Too Many Projects said:


> I would call it a tail panel trim.


:agree


----------



## Eric Animal (Oct 28, 2007)

There is a NOS taillight panel on e-bay now...buy it now is $595.....I hear the reproduction ones are pretty good. Eric


----------



## geeteeohguy (Feb 2, 2008)

Those guys are right. It's rht rear tail-panel trim. Be prepared to spend many dollars. They are not being reproduced, and the supply has all but dried up. Good luck.
Jeff


----------



## Rukee (Feb 8, 2007)

Eric Animal said:


> There is a NOS taillight panel on e-bay now...buy it now is $595.....I hear the reproduction ones are pretty good. Eric


Someone must have bought it, I can't find it now.


----------



## Too Many Projects (Nov 15, 2008)

Eric Animal said:


> There is a NOS taillight panel on e-bay now...buy it now is $595.....I hear the reproduction ones are pretty good. Eric





Rukee said:


> Someone must have bought it, I can't find it now.


The tail panel he is referring to is for a 67.

If you have one that needs restoration, there is a small replating shop near me that will strip it to bare pot metal, drill out all the corrosion, fill holes with silver solder, grind, file, hand shape to original and replate. They had a pair of the 65 tail light bezels on display when my car club did a tour and they looked NEW !! Again, not cheap, but quality work to save an otherwise impossible part to find.


----------



## Rukee (Feb 8, 2007)

Too Many Projects said:


> The tail panel he is referring to is for a 67.
> 
> If you have one that needs restoration, there is a small replating shop near me that will strip it to bare pot metal, drill out all the corrosion, fill holes with silver solder, grind, file, hand shape to original and replate. They had a pair of the 65 tail light bezels on display when my car club did a tour and they looked NEW !! Again, not cheap, but quality work to save an otherwise impossible part to find.

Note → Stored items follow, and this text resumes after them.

@[simp] theorem State.detectTp_inv (s : State) (x1 : SenseCh) (h : s.Inv) : (State.detectTp s x1).Inv := by
  unfold State.detectTp
  (repeat' (first | (split; rename_i heq; have h1 := congrArg Prod.fst heq; have h2 := congrArg Prod.snd heq; dsimp only at h1 h2; (try subst h1); (try subst h2)) | split)) <;> simp +contextual (maxDischargeDepth := 100) [h]

@[simp] theorem State.startL0_inv (s : State) (h : s.Inv) : (State.startL0 s).Inv := by
  unfold State.startL0
  simp (maxDischargeDepth := 100) [h]

@[simp] theorem State.startMirror_inv (s : State) (h : s.Inv) : (State.startMirror s).Inv := by
  unfold State.startMirror
  simp (maxDischargeDepth := 100) [h]

@[simp] theorem State.stuFaultCleared_inv (s : State) (x1 : Word) (h : s.Inv) : (State.stuFaultCleared s x1).Inv := by
  unfold State.stuFaultCleared
  simp (maxDischargeDepth := 100) [h]

@[simp] theorem State.writeSns_inv (s : State) (x1 : SenseCh) (x2 : Word) (h : s.Inv) : (State.writeSns s x1 x2).2.Inv := by
  unfold State.writeSns
  simp (maxDischargeDepth := 100) [h]

@[simp] theorem State.setLoop_inv (s : State) (x1 : ℕ) (x2 : Loop) : (State.setLoop s x1 x2).Inv ↔ s.Inv := inv_of_parts (by simp) (by simp)

@[simp] theorem State.writeCenCtl_inv (s : State) (x1 : ℕ) (x2 : Word) (h : s.Inv) : (State.writeCenCtl s x1 x2).Inv := by
  unfold State.writeCenCtl
  simp (maxDischargeDepth := 100) [h]

@[simp] theorem State.writeTgt_inv (s : State) (x1 : Word) (h : s.Inv) : (State.writeTgt s x1).Inv := by
  unfold State.writeTgt
  simp (maxDischargeDepth := 100) [h]

/-! ### Compress -/

@[simp] theorem State.setCtx_frame (s : State) (x1 : ℕ) (x2 : Ctx) :
    (State.setCtx s x1 x2).clk = s.clk ∧ (State.setCtx s x1 x2).tofs = s.tofs ∧ (State.setCtx s x1 x2).dev = s.dev ∧
    (State.setCtx s x1 x2).regs = s.regs ∧ (State.setCtx s x1 x2).mgmt = s.mgmt ∧ (State.setCtx s x1 x2).seq = s.seq ∧
    (State.setCtx s x1 x2).edu = s.edu ∧ (State.setCtx s x1 x2).rta = s.rta ∧ (State.setCtx s x1 x2).rpe = s.rpe ∧
    (State.setCtx s x1 x2).stu = s.stu ∧ (State.setCtx s x1 x2).saf = s.saf ∧ (State.setCtx s x1 x2).cap = s.cap ∧
    (State.setCtx s x1 x2).fso = s.fso ∧ (State.setCtx s x1 x2).mem = s.mem ∧ (State.setCtx s x1 x2).lnk = s.lnk ∧
    (State.setCtx s x1 x2).tbu = s.tbu ∧ (State.setCtx s x1 x2).hk = s.hk ∧ (State.setCtx s x1 x2).boot = s.boot ∧
    (State.setCtx s x1 x2).out = s.out ∧ (State.setCtx s x1 x2).goodAt = s.goodAt ∧ (State.setCtx s x1 x2).free = s.free ∧
    (State.setCtx s x1 x2).pending = s.pending := by
  unfold State.setCtx
  simp

@[simp] theorem State.freeCtx_frame (s : State) (x1 : ℕ) :
    (State.freeCtx s x1).clk = s.clk ∧ (State.freeCtx s x1).tofs = s.tofs ∧ (State.freeCtx s x1).dev = s.dev ∧
    (State.freeCtx s x1).regs = s.regs ∧ (State.freeCtx s x1).mgmt = s.mgmt ∧ (State.freeCtx s x1).seq = s.seq ∧
    (State.freeCtx s x1).edu = s.edu ∧ (State.freeCtx s x1).rta = s.rta ∧ (State.freeCtx s x1).rpe = s.rpe ∧
    (State.freeCtx s x1).stu = s.stu ∧ (State.freeCtx s x1).saf = s.saf ∧ (State.freeCtx s x1).cap = s.cap ∧
    (State.freeCtx s x1).fso = s.fso ∧ (State.freeCtx s x1).mem = s.mem ∧ (State.freeCtx s x1).lnk = s.lnk ∧
    (State.freeCtx s x1).tbu = s.tbu ∧ (State.freeCtx s x1).hk = s.hk ∧ (State.freeCtx s x1).boot = s.boot ∧
    (State.freeCtx s x1).out = s.out ∧ (State.freeCtx s x1).goodAt = s.goodAt ∧ (State.freeCtx s x1).free = s.free ∧
    (State.freeCtx s x1).pending = s.pending := by
  unfold State.freeCtx
  simp

@[simp] theorem State.cmpBlock_frame (s : State) (x1 : ℕ) (x2 : Bool) (x3 : List Word) :
    (State.cmpBlock s x1 x2 x3).2.clk = s.clk ∧ (State.cmpBlock s x1 x2 x3).2.tofs = s.tofs ∧
    (State.cmpBlock s x1 x2 x3).2.dev = s.dev ∧ (State.cmpBlock s x1 x2 x3).2.mgmt = s.mgmt ∧
    (State.cmpBlock s x1 x2 x3).2.seq = s.seq ∧ (State.cmpBlock s x1 x2 x3).2.edu = s.edu ∧
    (State.cmpBlock s x1 x2 x3).2.rta = s.rta ∧ (State.cmpBlock s x1 x2 x3).2.rpe = s.rpe ∧
    (State.cmpBlock s x1 x2 x3).2.stu = s.stu ∧ (State.cmpBlock s x1 x2 x3).2.saf = s.saf ∧
    (State.cmpBlock s x1 x2 x3).2.cap = s.cap ∧ (State.cmpBlock s x1 x2 x3).2.fso = s.fso ∧
    (State.cmpBlock s x1 x2 x3).2.mem = s.mem ∧ (State.cmpBlock s x1 x2 x3).2.lnk = s.lnk ∧
    (State.cmpBlock s x1 x2 x3).2.tbu = s.tbu ∧ (State.cmpBlock s x1 x2 x3).2.hk = s.hk ∧
    (State.cmpBlock s x1 x2 x3).2.boot = s.boot ∧ (State.cmpBlock s x1 x2 x3).2.out = s.out ∧
    (State.cmpBlock s x1 x2 x3).2.goodAt = s.goodAt ∧ (State.cmpBlock s x1 x2 x3).2.free = s.free ∧
    (State.cmpBlock s x1 x2 x3).2.pending = s.pending := by
  unfold State.cmpBlock
  simp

I had a local plater quote me $900.00 to rechrome it, and that was not doing any of the paint!


----------



## Eric Animal (Oct 28, 2007)

Sorry Rukee, I was talking about a 67 panel. I mentioned it because Too Many Projects said he was getting a 67 soon.......I have hoarded away some cool 67 parts. My mind thinks that my body is gonna build a 67 resto-animal this spring.  Eric


----------



## Jelctech (Dec 20, 2008)

I Know it as the Tail-panel Trim as well


----------



## REDdawn6 (Dec 11, 2008)

well thanks for the info. I cant imagine spending $900 dollars to resto mine. Mine is in decent shape but if im going to do this car up I cant have it be so-so. Anyone know of some good shops to get restod at?


----------



## crustysack (Oct 5, 2008)

The parts place inc is reproducing this piece and its 500 bucks


----------